Development Validators​

Convert-Pheno does not validate source files as clinical truth. Input validation and cleaning remain the user's responsibility.

During development, generated outputs are checked with external validators where practical.

  • BFF: Beacon v2 JSON entities are checked with bff-tools validate from beacon2-cbi-tools. Validator failures are used to update runtime mapping logic, defaults, and type coercions until generated entity files validate against the Beacon v2 schemas.
  • PXF: Phenopackets output is checked in the extended xt/protobuff.t test. The test uses Inline Python to parse generated PXF JSON into the Phenopackets protobuf model with google.protobuf.json_format.Parse and phenopackets.Phenopacket.
  • OMOP-CDM: Emitted OMOP CSV tables are checked with omop-csv-validator, which validates table files against the OMOP-CDM DDL.
BFF entity filenames

BFF validators usually infer the entity from the file name. Use standard names such as individuals.json, biosamples.json, datasets.json, and cohorts.json.

OMOP-CDM to Beacon Validation​

OMOP-CDM v5.4 is a relational SQL model, while Beacon v2 Models are hierarchical JSON schemas. For example, OMOP stores clinical facts across tables such as PERSON, CONDITION_OCCURRENCE, MEASUREMENT, OBSERVATION, PROCEDURE_OCCURRENCE, and SPECIMEN; Beacon individuals and biosamples represent related information as nested JSON objects.

The OMOP-to-BFF mappings were developed to bridge that difference while keeping the converted JSON structurally valid against Beacon v2 schemas. During development, generated BFF files were iteratively validated with bff-tools validate; schema errors were then addressed in the runtime conversion code by refining mappings, adding required defaults, and correcting data types.
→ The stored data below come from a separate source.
/-- The base word of an instruction (R47 and the encoding tables of the entries). An event has none. -/
def Instr.word : Instr → W32
  | .nop _ => 0x0#8 ++ 0#3 ++ 0#7 ++ 0#7 ++ 0#7
  | .bra _ o => 0x1#8 ++ o
  | .brq _ q s o => 0x2#8 ++ q ++ s ++ o
  | .jmp _ f a => 0x3#8 ++ f ++ 0#7 ++ a ++ 0#7
  | .call _ o => 0x4#8 ++ o
  | .callr _ f a => 0x5#8 ++ f ++ 0#7 ++ a ++ 0#7
  | .ret _ => 0x6#8 ++ 0#3 ++ 0#7 ++ 0#7 ++ 0#7
  | .jct _ => 0x7#8 ++ 0#3 ++ 0#7 ++ 0#7 ++ 0#7
  | .fork _ f d a b => 0x8#8 ++ f ++ d ++ a ++ b
  | .quit _ => 0x9#8 ++ 0#3 ++ 0#7 ++ 0#7 ++ 0#7
  | .yield _ => 0xA#8 ++ 0#3 ++ 0#7 ++ 0#7 ++ 0#7
  | .win _ i => 0xB#8 ++ 0#3 ++ 0#7 ++ 0#7 ++ i
  | .winK _ a => 0xB#8 ++ 1#3 ++ 0#7 ++ a ++ 0#7
  | .wadd _ i => 0xC#8 ++ 0#3 ++ 0#7 ++ 0#7 ++ i
  | .kli _ d i => 0x10#8 ++ 0#3 ++ d ++ 0#7 ++ i
  | .khi _ n d a i => 0x11#8 ++ 0#1 ++ n ++ d ++ a ++ i
  | .kmov _ d a => 0x12#8 ++ 0#3 ++ d ++ a ++ 0#7
  | .kadd _ t d a b => 0x13#8 ++ 0#1 ++ t ++ d ++ a ++ b
  | .ksub _ t d a b => 0x14#8 ++ 0#1 ++ t ++ d ++ a ++ b
  | .kmul _ t d a b => 0x15#8 ++ 0#1 ++ t ++ d ++ a ++ b
  | .kmulh _ t d a b => 0x16#8 ++ 0#1 ++ t ++ d ++ a ++ b
  | .kdiv _ t d a b => 0x17#8 ++ 0#1 ++ t ++ d ++ a ++ b
  | .krem _ t d a b => 0x18#8 ++ 0#1 ++ t ++ d ++ a ++ b
  | .kand _ d a b => 0x19#8 ++ 0#3 ++ d ++ a ++ b
  | .kor _ d a b => 0x1A#8 ++ 0#3 ++ d ++ a ++ b
  | .kxor _ d a b => 0x1B#8 ++ 0#3 ++ d ++ a ++ b
  | .kshl _ t d a b => 0x1C#8 ++ 0#1 ++ t ++ 1#1 ++ d ++ a ++ b
  | .kshr _ t d a b => 0x1D#8 ++ 0#1 ++ t ++ 1#1 ++ d ++ a ++ b
  | .ksra _ t d a b => 0x1E#8 ++ 0#1 ++ t ++ 0#1 ++ d ++ a ++ b
  | .kmin _ t d a b => 0x1F#8 ++ 0#1 ++ t ++ d ++ a ++ b
  | .kmax _ t d a b => 0x20#8 ++ 0#1 ++ t ++ d ++ a ++ b
  | .kcmp _ c d a b => 0x21#8 ++ c ++ d ++ a ++ b
  | .ksel _ q d a b => 0x22#8 ++ q ++ d ++ a ++ b
  | .kclz _ t d a => 0x23#8 ++ 0#1 ++ t ++ 1#1 ++ d ++ a ++ 0#7
  | .kpopc _ t d a => 0x24#8 ++ 0#1 ++ t ++ 1#1 ++ d ++ a ++ 0#7
  | .kfromv _ f d a => 0x25#8 ++ f ++ d ++ a ++ 0#7
  | .kfromq _ f d => 0x26#8 ++ 0#2 ++ f ++ d ++ 0#7 ++ 0#7
  | .ktoq _ f d a => 0x27#8 ++ 0#2 ++ f ++ d ++ a ++ 0#7
  | .waitc _ l s c t => 0x28#8 ++ l ++ s ++ c ++ t
  | .gbar _ => 0x29#8 ++ 0#3 ++ 0#7 ++ 0#7 ++ 0#7
  | .tarr _ d => 0x2A#8 ++ 0#3 ++ d ++ 0#7 ++ 0#7
  | .twait _ => 0x2B#8 ++ 0#3 ++ 0#7 ++ 0#7 ++ 0#7
  | .mbar _ => 0x2C#8 ++ 0#3 ++ 0#7 ++ 0#7 ++ 0#7
  | .lease _ d i => 0x2D#8 ++ 0#3 ++ d ++ 0#7 ++ i
  | .leaseK _ d a => 0x2D#8 ++ 1#3 ++ d ++ a ++ 0#7
  | .leaseRd _ d => 0x2D#8 ++ 2#3 ++ d ++ 0#7 ++ 0#7
  | .lnch _ d a b => 0x2E#8 ++ 0#3 ++ d ++ a ++ b
  | .trap _ i => 0x30#8 ++ 0#3 ++ 0#7 ++ 0#7 ++ i
  | .assertQ _ f a b => 0x31#8 ++ 0#2 ++ f ++ 0#7 ++ a ++ b
  | .tret _ => 0x32#8 ++ 0#3 ++ 0#7 ++ 0#7 ++ 0#7
  | .tmsk _ d i => 0x33#8 ++ 0#3 ++ d ++ 0#7 ++ 0#6 ++ i
  | .srd _ d n => 0x34#8 ++ 0#3 ++ d ++ 0#7 ++ n
  | .swr _ a n => 0x35#8 ++ 0#3 ++ 0#7 ++ a ++ n
  | .swrOr _ a n => 0x35#8 ++ 1#3 ++ 0#7 ++ a ++ n
  | .swrClr _ a n => 0x35#8 ++ 2#3 ++ 0#7 ++ a ++ n
  | .brk _ i => 0x36#8 ++ 0#3 ++ 0#7 ++ 0#7 ++ i
  | .halt _ => 0x37#8 ++ 0#3 ++ 0#7 ++ 0#7 ++ 0#7
  | .vadd _ t d a b => 0x40#8 ++ t ++ d ++ a ++ b
  | .vsub _ t d a b => 0x41#8 ++ t ++ d ++ a ++ b
  | .vmul _ t d a b => 0x42#8 ++ t ++ d ++ a ++ b
  | .vmulh _ t d a b => 0x43#8 ++ t ++ d ++ a ++ b
  | .vmad _ t d a b => 0x44#8 ++ t ++ d ++ a ++ b
  | .vdiv _ t d a b => 0x45#8 ++ t ++ d ++ a ++ b
  | .vrem _ t d a b => 0x46#8 ++ t ++ d ++ a ++ b
  | .vmin _ t d a b => 0x47#8 ++ t ++ d ++ a ++ b
  | .vmax _ t d a b => 0x48#8 ++ t ++ d ++ a ++ b
  | .vabs _ t d a => 0x49#8 ++ t ++ d ++ a ++ 0#7
  | .vand _ t d a b => 0x4A#8 ++ t ++ d ++ a ++ b
  | .vor _ t d a b => 0x4B#8 ++ t ++ d ++ a ++ b
  | .vxor _ t d a b => 0x4C#8 ++ t ++ d ++ a ++ b
  | .vnot _ t d a => 0x4D#8 ++ t ++ d ++ a ++ 0#7
  | .vshl _ t d a b => 0x4E#8 ++ t ++ d ++ a ++ b
  | .vshr _ t d a b => 0x4F#8 ++ t ++ d ++ a ++ b
  | .vsra _ t d a b => 0x50#8 ++ t ++ d ++ a ++ b
  | .vrot _ t d a b => 0x51#8 ++ t ++ d ++ a ++ b
  | .vclz _ t d a => 0x52#8 ++ t ++ d ++ a ++ 0#7
  | .vpopc _ t d a => 0x53#8 ++ t ++ d ++ a ++ 0#7
  | .vbrev _ t d a => 0x54#8 ++ t ++ d ++ a ++ 0#7
  | .vsel _ q d a b => 0x55#8 ++ q ++ d ++ a ++ b
  | .vmov _ w d a => 0x56#8 ++ 0#2 ++ w ++ d ++ a ++ 0#7
  | .vli _ d i => 0x57#8 ++ 0#3 ++ d ++ 0#7 ++ i
  | .vliHi _ d i => 0x57#8 ++ 1#3 ++ d ++ 0#7 ++ i
  | .vcmpEq _ t d a b => 0x58#8 ++ t ++ d ++ a ++ b
  | .vcmpNe _ t d a b => 0x59#8 ++ t ++ d ++ a ++ b
  | .vcmpLt _ t d a b => 0x5A#8 ++ t ++ d ++ a ++ b
  | .vcmpLe _ t d a b => 0x5B#8 ++ t ++ d ++ a ++ b
  | .vcmpGt _ t d a b => 0x5C#8 ++ t ++ d ++ a ++ b
  | .vcmpGe _ t d a b => 0x5D#8 ++ t ++ d ++ a ++ b
  | .vbcast _ w d a => 0x5E#8 ++ 0#2 ++ w ++ d ++ a ++ 0#7
  | .vcvti _ t d a s => 0x5F#8 ++ t ++ d ++ a ++ 0#4 ++ s
  | .qand _ d a b => 0x60#8 ++ 0#3 ++ d ++ a ++ b
  | .qor _ d a b => 0x61#8 ++ 0#3 ++ d ++ a ++ b
  | .qxor _ d a b => 0x62#8 ++ 0#3 ++ d ++ a ++ b
  | .qnot _ d a => 0x63#8 ++ 0#3 ++ d ++ a ++ 0#7
  | .qmov _ d a => 0x64#8 ++ 0#3 ++ d ++ a ++ 0#7
  | .fadd _ t d a b => 0x70#8 ++ 0#1 ++ t ++ d ++ a ++ b
  | .fsub _ t d a b => 0x71#8 ++ 0#1 ++ t ++ d ++ a ++ b
  | .fmul _ t d a b => 0x72#8 ++ 0#1 ++ t ++ d ++ a ++ b
  | .ffma _ t d a b => 0x73#8 ++ 0#1 ++ t ++ d ++ a ++ b
  | .fmin _ t d a b => 0x74#8 ++ 0#1 ++ t ++ d ++ a ++ b
  | .fmax _ t d a b => 0x75#8 ++ 0#1 ++ t ++ d ++ a ++ b
  | .fsgn _ t d a b => 0x76#8 ++ 0#1 ++ t ++ d ++ a ++ b
  | .fsgnNeg _ t d a b => 0x77#8 ++ 0#1 ++ t ++ d ++ a ++ b
  | .fsgnXor _ t d a b => 0x78#8 ++ 0#1 ++ t ++ d ++ a ++ b
  | .fcmpEq _ t d a b => 0x79#8 ++ 0#1 ++ t ++ d ++ a ++ b
  | .fcmpNe _ t d a b => 0x7A#8 ++ 0#1 ++ t ++ d ++ a ++ b
  | .fcmpLt _ t d a b => 0x7B#8 ++ 0#1 ++ t ++ d ++ a ++ b
  | .fcmpLe _ t d a b => 0x7C#8 ++ 0#1 ++ t ++ d ++ a ++ b
  | .fcmpGt _ t d a b => 0x7D#8 ++ 0#1 ++ t ++ d ++ a ++ b
  | .fcmpGe _ t d a b => 0x7E#8 ++ 0#1 ++ t ++ d ++ a ++ b
  | .fcmpUn _ t d a b => 0x7F#8 ++ 0#1 ++ t ++ d ++ a ++ b
  | .fcmpOr _ t d a b => 0x80#8 ++ 0#1 ++ t ++ d ++ a ++ b
  | .fclass _ t d a => 0x81#8 ++ 0#1 ++ t ++ d ++ a ++ 0#7
  | .fcvt _ f d a s => 0x82#8 ++ f ++ d ++ a ++ 0#2 ++ 0#2 ++ s
  | .fcvtToInt _ f d a s => 0x82#8 ++ f ++ d ++ a ++ 0#2 ++ 1#2 ++ s
  | .fcvtFromInt _ f d a s => 0x82#8 ++ f ++ d ++ a ++ 0#2 ++ 2#2 ++ s
  | .frnd _ t d a => 0x83#8 ++ 0#1 ++ t ++ d ++ a ++ 0#7
  | .hadd2 _ f d a b => 0x84#8 ++ 0#2 ++ f ++ d ++ a ++ b
  | .hmul2 _ f d a b => 0x85#8 ++ 0#2 ++ f ++ d ++ a ++ b
  | .hfma2 _ f d a b => 0x86#8 ++ 0#2 ++ f ++ d ++ a ++ b
  | .hcmp2 _ c f d a b => 0x87#8 ++ c ++ f ++ d ++ a ++ b
  | .srcp _ t d a => 0x90#8 ++ 0#1 ++ t ++ d ++ a ++ 0#7
  | .srsq _ t d a => 0x91#8 ++ 0#1 ++ t ++ d ++ a ++ 0#7
  | .ssqrt _ t d a => 0x92#8 ++ 0#1 ++ t ++ d ++ a ++ 0#7
  | .sexp2 _ t d a => 0x93#8 ++ 0#1 ++ t ++ d ++ a ++ 0#7
  | .slog2 _ t d a => 0x94#8 ++ 0#1 ++ t ++ d ++ a ++ 0#7
  | .ssin _ t d a => 0x95#8 ++ 0#1 ++ t ++ d ++ a ++ 0#7
  | .scos _ t d a => 0x96#8 ++ 0#1 ++ t ++ d ++ a ++ 0#7
  | .stanh _ t d a => 0x97#8 ++ 0#1 ++ t ++ d ++ a ++ 0#7
  | .wmad _ f w a b => 0x98#8 ++ f ++ 0#3 ++ w ++ a ++ b
  | .wdot4 _ f w a b => 0x99#8 ++ f ++ 0#3 ++ w ++ a ++ b
  | .waddAccumulator _ f d a b => 0x9A#8 ++ 0#2 ++ f ++ 0#3 ++ d ++ 0#3 ++ a ++ 0#3 ++ b
  | .wclr _ d => 0x9B#8 ++ 0#3 ++ 0#3 ++ d ++ 0#7 ++ 0#7
  | .narrow _ f d a => 0x9C#8 ++ f ++ d ++ 0#3 ++ a ++ 0#7
  | .widen _ f d a => 0x9D#8 ++ f ++ 0#3 ++ d ++ a ++ 0#7
  | .shfl _ w d a b => 0xA0#8 ++ w ++ 0#2 ++ d ++ a ++ b
  | .shflx _ w d a b => 0xA0#8 ++ w ++ 1#2 ++ d ++ a ++ b
  | .shflu _ w d a b => 0xA0#8 ++ w ++ 2#2 ++ d ++ a ++ b
  | .shfld _ w d a b => 0xA0#8 ++ w ++ 3#2 ++ d ++ a ++ b
  | .vote _ f d a => 0xA1#8 ++ f ++ d ++ a ++ 0#7
  | .redg _ f d a => 0xA2#8 ++ f ++ d ++ a ++ 0#7
  | .scang _ f d a => 0xA3#8 ++ f ++ d ++ a ++ 0#7
  | .matchLanes _ f d a => 0xA4#8 ++ 0#2 ++ f ++ d ++ a ++ 0#7
  | .vkey _ t d a => 0xA5#8 ++ 0#1 ++ t ++ d ++ a ++ 0#7
  | .ldN8 _ l d b p o => 0xA8#8 ++ l ++ d ++ b ++ p ++ o
  | .ldS8 _ l d b p o => 0xA9#8 ++ l ++ d ++ b ++ p ++ o
  | .ldN16 _ l d b p o => 0xAA#8 ++ l ++ d ++ b ++ p ++ o
  | .ldS16 _ l d b p o => 0xAB#8 ++ l ++ d ++ b ++ p ++ o
  | .ld32 _ l d b p o => 0xAC#8 ++ l ++ d ++ b ++ p ++ o
  | .ld64 _ l d b p o => 0xAD#8 ++ l ++ d ++ b ++ p ++ o
  | .ldv _ l d b p o => 0xAE#8 ++ l ++ d ++ b ++ p ++ o
  | .ldk _ l d b p o => 0xAF#8 ++ l ++ d ++ b ++ p ++ o
  | .ldx _ l d b p o => 0xB0#8 ++ l ++ d ++ b ++ p ++ o
  | .pf _ l b p o => 0xB1#8 ++ l ++ 0#7 ++ b ++ p ++ o
  | .lds _ f d b o => 0xB2#8 ++ f ++ d ++ b ++ 0#2 ++ o
  | .gtest _ d a s => 0xB3#8 ++ 0#3 ++ d ++ a ++ s
  | .gacc _ a s => 0xB3#8 ++ 1#3 ++ 0#7 ++ a ++ s
  | .gdem _ a s => 0xB3#8 ++ 2#3 ++ 0#7 ++ a ++ s
  | .gchk _ d a s => 0xB3#8 ++ 3#3 ++ d ++ a ++ s
  | .ptest _ d a s => 0xB3#8 ++ 4#3 ++ d ++ a ++ s
  | .st _ w d b p o => 0xB4#8 ++ 0#1 ++ w ++ d ++ b ++ p ++ o
  | .stv _ d b p o => 0xB5#8 ++ 0#3 ++ d ++ b ++ p ++ o
  | .stg _ w d b p o => 0xB6#8 ++ 0#1 ++ w ++ d ++ b ++ p ++ o
  | .sts _ w d b o => 0xB7#8 ++ w ++ d ++ b ++ 0#2 ++ o
  | .aadd _ w d k s b => 0x5C#7 ++ w ++ 0#3 ++ d ++ k ++ s ++ b
  | .amin _ w d k s b => 0x5C#7 ++ w ++ 1#3 ++ d ++ k ++ s ++ b
  | .amax _ w d k s b => 0x5C#7 ++ w ++ 2#3 ++ d ++ k ++ s ++ b
  | .aand _ w d k s b => 0x5C#7 ++ w ++ 3#3 ++ d ++ k ++ s ++ b
  | .aor _ w d k s b => 0x5C#7 ++ w ++ 4#3 ++ d ++ k ++ s ++ b
  | .axor _ w d k s b => 0x5C#7 ++ w ++ 5#3 ++ d ++ k ++ s ++ b
  | .axchg _ w d k s b => 0x5C#7 ++ w ++ 6#3 ++ d ++ k ++ s ++ b
  | .acas _ w d k s b => 0x5C#7 ++ w ++ 7#3 ++ d ++ k ++ s ++ b
  | .aminN _ w d k s b => 0xBA#8 ++ 0#1 ++ w ++ 0#1 ++ d ++ k ++ s ++ b
  | .amaxN _ w d k s b => 0xBA#8 ++ 0#1 ++ w ++ 1#1 ++ d ++ k ++ s ++ b
  | .afadd _ w d k s b => 0xBA#8 ++ 2#2 ++ w ++ d ++ k ++ s ++ b
  | .afaddPair _ t d k s b => 0xBA#8 ++ 3#2 ++ t ++ d ++ k ++ s ++ b
  | .ldaq _ w d k s v => 0xBB#8 ++ 0#2 ++ w ++ d ++ k ++ s ++ v
  | .strl _ w k s b => 0xBC#8 ++ 0#1 ++ w ++ 0#7 ++ k ++ s ++ b
  | .fence _ n s => 0xBD#8 ++ 0#3 ++ 0#2 ++ n ++ s ++ 0#7 ++ 0#7
  | .rfence _ n s a b => 0xBD#8 ++ 1#3 ++ 0#2 ++ n ++ s ++ a ++ b
  | .xfence _ s p => 0xBD#8 ++ 2#3 ++ 0#4 ++ s ++ 0#7 ++ 0#2 ++ p
  | .lock _ d b o => 0xBE#8 ++ 0#3 ++ d ++ b ++ 0#2 ++ o
  | .unlock _ d b o => 0xBE#8 ++ 1#3 ++ d ++ b ++ 0#2 ++ o
  | .cinv _ b o => 0xBE#8 ++ 2#3 ++ 0#7 ++ b ++ 0#2 ++ o
  | .cwb _ b o => 0xBE#8 ++ 3#3 ++ 0#7 ++ b ++ 0#2 ++ o
  | .halloc _ d k => 0xC0#8 ++ d ++ 0#6 ++ 0#6 ++ 0#4 ++ k
  | .hrel _ d => 0xC1#8 ++ d ++ 0#6 ++ 0#6 ++ 0#6
  | .hgive _ k a n c => 0xC2#8 ++ 0#5 ++ k ++ a ++ n ++ c
  | .htake _ d c => 0xC3#8 ++ d ++ 0#6 ++ 0#6 ++ c
  | .hinfo _ k a => 0xC4#8 ++ 0#2 ++ k ++ a ++ 0#6 ++ 0#6
  | .tld _ f h b p o => 0xC5#8 ++ f ++ 0#1 ++ h ++ b ++ p ++ o
  | .tlds _ f h b t o => 0xC6#8 ++ f ++ 0#1 ++ h ++ b ++ 0#1 ++ t ++ o
  | .tsto _ h b p o => 0xC7#8 ++ 0#3 ++ 0#1 ++ h ++ b ++ p ++ o
  | .tsts _ h b t o => 0xC8#8 ++ 0#3 ++ 0#1 ++ h ++ b ++ 0#1 ++ t ++ o
  | .trd _ f d h i => 0xC9#8 ++ f ++ d ++ 0#1 ++ h ++ i
  | .twr _ f h a i => 0xCA#8 ++ f ++ 0#1 ++ h ++ a ++ i
  | .tzero _ d m => 0xCB#8 ++ d ++ 0#6 ++ 0#6 ++ m
  | .mma _ d a b y x => 0xCC#8 ++ d ++ a ++ b ++ 0#1 ++ y ++ x
  | .mmas _ d a b y x => 0xCC#8 ++ d ++ a ++ b ++ 1#1 ++ y ++ x
  | .mmac _ d a b h x => 0xCD#8 ++ d ++ a ++ b ++ 0#2 ++ h ++ x
  | .tscl _ d a e => 0xCE#8 ++ d ++ a ++ 0#6 ++ e
  | .tacc _ d a b => 0xCF#8 ++ d ++ a ++ b ++ 0#6
  | .cpy _ f d a b => 0xD0#8 ++ f ++ d ++ a ++ b
  | .cpy2 _ f d a b => 0xD1#8 ++ f ++ d ++ a ++ b
  | .gath _ s z d a b => 0xD2#8 ++ s ++ z ++ d ++ a ++ b
  | .scat _ s z d a b => 0xD3#8 ++ s ++ z ++ d ++ a ++ b
  | .cfill _ f d a b => 0xD4#8 ++ 0#2 ++ f ++ d ++ a ++ b
  | .cstat _ d => 0xD5#8 ++ 0#3 ++ d ++ 0#7 ++ 0#7
  | .coll _ d a => 0xD8#8 ++ 0#3 ++ d ++ a ++ 0#7
  | .csigAdd _ d a b => 0xD9#8 ++ 0#3 ++ d ++ a ++ b
  | .csigSet _ d a b => 0xD9#8 ++ 1#3 ++ d ++ a ++ b
  | .cwaitRec _ d a => 0xDA#8 ++ 0#3 ++ d ++ a ++ 0#7
  | .cwaitGe _ d a b => 0xDA#8 ++ 1#3 ++ d ++ a ++ b
  | .step _ d a b => 0xDB#8 ++ 0#3 ++ d ++ a ++ b
  | .rpost _ d a b => 0xDC#8 ++ 0#3 ++ d ++ a ++ b
  | .returnFillArrival .. | .junctionRelease .. | .junctionTimeout .. | .barrierArrival .. | .mbarReleaseStep ..
  | .ageCounterExpiry .. | .launchRecordTake .. | .teamPlacement .. | .laybyMove .. | .carriagewayAdmission ..
  | .laybyPending .. | .pendingEviction .. | .leaseWindowEnd .. | .groupEnd .. | .gridEnd .. | .preemptionRequest ..
  | .preemptionTimeout .. | .supervisorStop .. | .haltLineArrival .. | .engineStop .. | .haltCompletion .. | .contextResume ..
  | .contextEnd .. | .pageWalk .. | .translationFaultResolved .. | .translationFaultUnresolved .. | .invalidation ..
  | .biasFlip .. | .deadlineExpiry .. | .loadDataArrival .. | .ticketTruthArrival .. | .storePerformed .. | .atomicPerformed ..
  | .promotionDrain .. | .l1InvalidationArrival .. | .l1FillArrival .. | .hostSharedRequest .. | .hostExclusiveRequest ..
  | .hostWriteBack .. | .hostMemoryAccess .. | .dieLinkRequest .. | .copyPiece .. | .copyRetire .. | .matrixPass ..
  | .tileOperationRetire .. | .causewayAbandon .. | .nodeErrorReply .. | .notifyMessage .. | .launchMessage .. | .rpostReply ..
  | .rpostTimeout .. | .collCompletion .. | .collTimeout .. | .remotePutArrival .. | .remoteSignalArrival .. | .cwaitReread ..
  | .stepApply .. | .bucketRefill .. | .vfBringup .. | .vfTeardown .. | .allowanceReclaim .. | .quarantineEnd ..
  | .deadOwnerPacket .. | .uncorrectableMemoryError .. | .correctedMemoryError .. | .pallowSetWrite .. | .pallowTripClear ..
  | .allowanceCut | .powerControlStep .. | .currentLimiter .. | .ratioChange .. | .energyCharge .. | .energyScaling ..
  | .sramRailStep .. | .uncorrectableSramError .. | .railHoldEnd .. | .hbmTemperatureSample .. | .dieThermalTrip ..
  | .heartbeatWrite | .heartbeatMiss | .coreRetirement .. | .hbmChannelSparing .. | .llcWayDisable .. | .causewayLaneSpare ..
  | .portFailover .. | .coldReset | .railPowerDown | .leasewWrite .. | .dfwWrite .. | .vuesClear .. | .vovfClear ..
  | .registerWrite .. | .pendingResultRetire .. | .contextSetup .. | .rdmaAccess .. | .remoteMessageDropped ..
  | .tagCheckFailure .. | .csigReply .. | .csigTimeout .. | .dieThermalRecovery .. => 0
This is why some apparently artificial defaults exist: they are there to satisfy required Beacon structure when the source model has no direct equivalent.

Validation was also supported by dataset-specific checks:

  • Synthetic EUNOMIA data were used where expected behavior can be checked under controlled conditions.
  • Representative mappings were reviewed manually for semantic consistency.
  • Larger OMOP datasets exposed edge cases that were used to refine the mapping with feedback from data owners.

The current OMOP-to-Beacon mapping tables are documented in OMOP to BFF.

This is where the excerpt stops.